/-- R428 steps 3 to 5, R429: the freeze completes, once its overlapping copies have, and the state goes to the target. (log 29: DEDUCED) -/
def execFreezeDone (part : Nat) : State → Host.Outcome State Fault Refusal :=
  run fun s =>
    if ¬ frozenStill part s ∨ clePending part s ∨ freezeLines part s then s
    else
      let m := (s.part part).ma
      let (waits, s) := finishAll part s
      if waits then s
      else
        let s := (List.range 8).foldl (fun s d => l2Drop d (fun l => decide (l.owner = part)) s) s
        let s := dropTranslations part s
        let owned := (s.tilesOf part).filter fun t => teOwned t.2.2
        let s := owned.foldl (fun s t => setMap part (teFrame t.2.2) (mapEntry 1 0 0) s) s
        let s := modMa part (fun m => { m with phase := .sending, left := owned.length }) s
        s.sendTo m.ppkg.toNat (.vdSent m.ppkg.toNat m.ppart.toNat (vdOf part s) (vdRegs part s))

/-! ### The state transfer (R429) -/

/-- The places of the parts in the region: the first frame, tensor table, tile tables, codebook table, launch pool, queues,
firmware state, and the end. -/
def vdPlaces (base : Nat) (v : VdState) : List Nat :=
  let frames := base + 65536
  let tt := frames + 0x450000 * v.contexts.length
  let tiles := alignUp (tt + 64 * v.descs.length) 64
  let cb := alignUp (v.tiles.foldl (fun a l => alignUp (a + 16 * l.length) 64) tiles) 65536
  let lr := alignUp (cb + 128 * v.cbCount) (2 ^ 20)
  let pf := lr + 2 ^ 20
  let il := alignUp (pf + 32 * 2 ^ v.pfqK) 4096
  let fw := alignUp (il + 16 * 2 ^ v.ilogK) 65536
  [frames, tt, tiles, cb, lr, pf, il, fw, fw + 65536]

/-- R429: a tile entry as it stands at B, with the free frames that remain. -/
def moveEntry (num peer : Nat) (frames : List Nat) (e : Nat) : Nat × List Nat :=
  if teOwned e then (teMove e 2 0 peer (frames.headD 0), frames.drop 1)
  else if teLoc e = 1 ∧ tePkg e = num then (teMove e 0 0 0 (teFrame e), frames)
  else (e, frames)

/-- Writes the descriptors and the tile tables. -/
def putTables (num peer tt : Nat) : Nat → Nat → List Nat → List (BitVec 512 × List (BitVec 128)) → State → State
  | _, _, _, [], s => s
  | i, at0, frames, (d, l) :: rest, s =>
    let s := physWrite (tt + 64 * i) 64 (d.toNat / 2 ^ 64 * 2 ^ 64 + at0) s
    let (s, frames) := (enum l).foldl (fun (x : State × List Nat) e =>
      let (v, fs) := moveEntry num peer x.2 e.2.toNat
      (physWrite (at0 + 16 * e.1) 16 v x.1, fs)) (s, frames)
    putTables num peer tt (i + 1) (alignUp (at0 + 16 * l.length) 64) frames rest s

/-- A context's private sections at B (R425): its registers under a fresh number that its frame names, and the collectives whose
completion TL7 takes at the resume (R428). -/
def putRegs (part : Nat) (secure : Bool) (f id : Nat) (s : State) : State :=
  let new := s.saveNext
  let s := physWrite (f + frStreams) 8 new { s with saveNext := new + 1 }
  match (s.part part).ma.regs.find? fun x => x.1 = id with
  | none => s
  | some (_, r) =>
    { s with
      saves := setAt new { r with coll := [] } s.saves
      cle := if r.coll = [] then s.cle else ⟨0, new, part, secure, r.coll⟩ :: s.cle }

/-- R429: the parts of a virtual device written into the region. -/
def putVd (part num base : Nat) (frames : List Nat) (v : VdState) (s : State) : State :=
  let p (i : Nat) : Nat := (vdPlaces base v)[i]?.getD 0
  let s := putBytes base 65536 [] s
  let s := (enum v.contexts).foldl (fun s c =>
    let f := p 0 + 0x450000 * c.1
    let s := physWrite (base + 16 * c.1) 16 (f + c.2.linst % 2 ^ 32 * 2 ^ 64 + c.2.who % 65536 * 2 ^ 96) s
    putRegs part v.secure f c.2.saveId (putPoison f (c.2.poison.filter (· < 0x450000 / 8)) (putBytes f 0x450000 c.2.bytes s))) s
  let s := putTables num v.peer (p 1) 0 (p 2) frames (v.descs.zip v.tiles) s
  let s := putBytes (p 3) (128 * v.cbCount) v.cbtab s
  let s := putBytes (p 4) (2 ^ 20) v.lrpool s
  let s := putBytes (p 5) (32 * 2 ^ v.pfqK) v.pfq s
  let s := putBytes (p 6) (16 * 2 ^ v.ilogK) v.ilog s
  let s := putBytes (p 7) 65536 v.fw s
  v.poison.foldl (fun s x => if 1 ≤ x.1 ∧ x.1 ≤ 7 ∧ p x.1 + 8 * x.2 < p (x.1 + 1) then putPoison (p x.1) [x.2] s else s) s

/-- R429: the shadow record and the heads and tails that the transfer sets; what they were stays with the record (R427). -/
def putVdRecord (part base : Nat) (v : VdState) (s : State) : State :=
  let old := (s.part part).shadow
  let p (i : Nat) : BitVec 64 := BitVec.ofNat 64 ((vdPlaces base v)[i]?.getD 0)
  let s := s.modPart part fun x => { x with shadow := { x.shadow with
    ttab := p 1 + BitVec.ofNat 64 (v.descs.length - 1), cbtab := p 3 + BitVec.ofNat 64 v.cbCount
    cbPhys := some (p 3 + BitVec.ofNat 64 v.cbCount), lrpool := p 4
    pfq := p 5 + BitVec.ofNat 64 v.pfqK, ilog := p 6 + BitVec.ofNat 64 v.ilogK
    ctl := if v.secure then x.shadow.ctl ||| 0x4000000000000000#64 else x.shadow.ctl &&& ~~~0x4000000000000000#64 } }
  let f := s.vf (s.part part).shadow.vfn
  let s := modMa part (fun m => { m with
    undo := some ⟨old, (s.part part).shadow.vfn, f.pfqHead, f.pfqTail, f.ilogHead, f.ilogTail⟩ }) s
  s.modVf (s.part part).shadow.vfn fun f => { f with
    pfqHead := BitVec.ofNat 16 v.pfqHead, pfqTail := BitVec.ofNat 16 v.pfqTail
    ilogHead := BitVec.ofNat 16 v.ilogHead, ilogTail := BitVec.ofNat 16 v.ilogTail }

/-- R427: what keeps a target from taking a virtual device: region 4, frames 3, world 7. -/
def vdStatus (part : Nat) (v : VdState) (s : State) : Nat :=
  let m := (s.part part).ma
  let need := (v.tiles.flatMap fun l => l.filter fun e => teOwned e.toNat).length
  if m.rbase.toNat + m.rsize.toNat * 2 ^ 20 < (vdPlaces m.rbase.toNat v)[8]?.getD 0 then 4
  else if m.fcount.toNat < need then 3
  else if v.secure ≠ (s.part part).active.isSecure then 7
  else 0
━━━━
Work task: Transcribe, please, every line from the first line of the listing above through the line with "let owned := (s.tilesOf". Keep both ends and nothing else.

Answer for the task:
/-- R428 steps 3 to 5, R429: the freeze completes, once its overlapping copies have, and the state goes to the target. (log 29: DEDUCED) -/
def execFreezeDone (part : Nat) : State → Host.Outcome State Fault Refusal :=
  run fun s =>
    if ¬ frozenStill part s ∨ clePending part s ∨ freezeLines part s then s
    else
      let m := (s.part part).ma
      let (waits, s) := finishAll part s
      if waits then s
      else
        let s := (List.range 8).foldl (fun s d => l2Drop d (fun l => decide (l.owner = part)) s) s
        let s := dropTranslations part s
        let owned := (s.tilesOf part).filter fun t => teOwned t.2.2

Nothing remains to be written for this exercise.